Internet and Copyright Regulation
The rapid escalation in the use of the Internet and other technologies to communicate and publish has spawned particular concern among Asian governments because of their potential for contributing to political opposition. The technical know-how and determination of Internet users in some Asian countries have created a fast-changing game of regulatory chess between the newly technically empowered and governments struggling to contain what they view as harmful content. This has led to varied attempts to monitor and control the Internet, including shutting down sites, filtering, enacting new regulatory regimes, and applying more traditional criminal and civil laws.
China has been especially innovative and aggressive in Internet filtering, imposing regulations, and prosecuting online writers for violation of laws on state secrets, subversion, and sedition. Malaysia arrested a blogger in 2007 under its Official Secrets Act for posting comments about the country’s internal security system; this was despite Malaysia’s 1998 Communications and Multimedia Act and its guarantees against Internet censorship. Other countries with strong Internet controls include Vietnam, Burma, Pakistan, and Thailand.
Newer regulatory schemes include Thailand’s 2007 cyber crime law, which addressed computer-related offences such as hacking and data theft, but critics feared it would be used to regulate online content.

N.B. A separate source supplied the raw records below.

-- ==== Sys2Proof/Syntax.lean ====
section
/-! DEFINITION. The commands of the block: one constructor per row of spec/opcode_table.json. An
operand says which unit, channel, queue or register the command concerns and carries what comes from
outside the device (register values, pin levels, frame bytes, sensor readings). -/
namespace Sys2Proof

/-- The register view through which the host reaches a register (R413): the PF, or VF `n`. -/
inductive View
  | pf
  | vf (n : Fin 16)
  deriving DecidableEq, Repr

/-- The sources that offer inputs to the Intake (R599). -/
inductive Source
  | tideway
  | eth (p : Fin 6)
  | sq (i : Fin 16) (q : Fin 8)
  | ford
  | supervisor
  deriving DecidableEq, Repr

/-- A unit that runs Egret words: thread `t` of cluster `c`, or Heron `k` (R155, R183). -/
inductive EgUnit
  | thread (c : Fin 6) (t : Fin 32)
  | heron (k : Fin 16)
  deriving DecidableEq, Repr

/-- What waits at the Weir for an entry or for packet-buffer space (R36): a thread's forward or emit,
or a direct-action cell. -/
inductive WeirWaiter
  | thread (c : Fin 6) (t : Fin 32)
  | cell (gseq : Nat)
  deriving DecidableEq, Repr

/-- How a host read ended (R433). -/
inductive HostRead
  | data (bytes : List Byte)
  | failed
  deriving DecidableEq, Repr

/-- A PCI Express configuration write that the spec names (R410, R411, R436). -/
inductive PcieCfg
  | busMaster (on : Bool)
  | numVfs (n : Fin 16)
  | devCtl2 (v : BitVec 16)
  | msix (enable mask : Bool)
  deriving DecidableEq, Repr

/-- An upset that a scrubber's visit finds to have struck a granule since it was last written: none, one bit, two
bits, check bits 0 and 7, or both copies of a Weir entry's key (R329, R335, R550). -/
inductive Upset
  | none
  | single
  | double
  | checks
  | keys
  deriving DecidableEq, Repr

/-- What the on-die sensors and rail monitors read (R582): eight temperatures in 0.1 °C, none for a sensor that fails its
self-check; the rails in mV; and which of VDD_CORE, VDD_SD, VDD_18, VDD_33 and VDDQ have been outside their range for 10 µs. -/
structure Samples where
  temps : List (Option Int)
  vcore : BitVec 12
  vsd : BitVec 16
  v18 : BitVec 16
  v33 : BitVec 16
  vddq : BitVec 16
  out : BitVec 5
  deriving DecidableEq, Repr

/-- What a receiver takes from a Ford frame's header, and whether its CRC is good (Table 14.2). -/
structure FordHdr where
  fseq : BitVec 32
  ack : BitVec 32
  retx : Bool
  crcOk : Bool
  deriving DecidableEq, Repr

/-- A step that a CONTROL frame carries (Table 14.3, R457, R466, R468, R471, R511); the specification does not give its
encoding. `resync` opens a resynchronisation with g0 and the lead's PROG_DIGEST, `mismatch` answers a digest that
differs, and `imageEnd` follows the last STATE frame. -/
inductive FordMsg
  | detach
  | resync (g0 : BitVec 48) (digest : BitVec 32)
  | mismatch
  | imageEnd
  | handover (boundary : BitVec 48)
  deriving DecidableEq, Repr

The law gave the government broad authority to shut down or block websites, seize computers, and penalize individuals who use proxy servers to access banned sites. Also, under the law, damaging someone’s reputation by altering a picture online can result in up to three years in prison and large fines. In Japan, the government was considering legislation that would regulate online video programming to the same extent as television broadcasting. A number of Asian jurisdictions, including Australia, Hong Kong, Japan, New Zealand, and South Korea, however, maintain few specific controls over the Internet.
Because of international treaties and agreements such as the Berne Convention and with the World Intellectual Property Organization and the World Trade Organization, there are not as many differences among Asia’s copyright laws as there might be in other areas of law. Different legal systems can have similar laws, with some differences, of course. For example, the fair dealing defense is more common in the countries deriving from common law systems. There can also be unique national characteristics such as Japan’s protection of dojinshi, which are self-published works, usually manga or novels.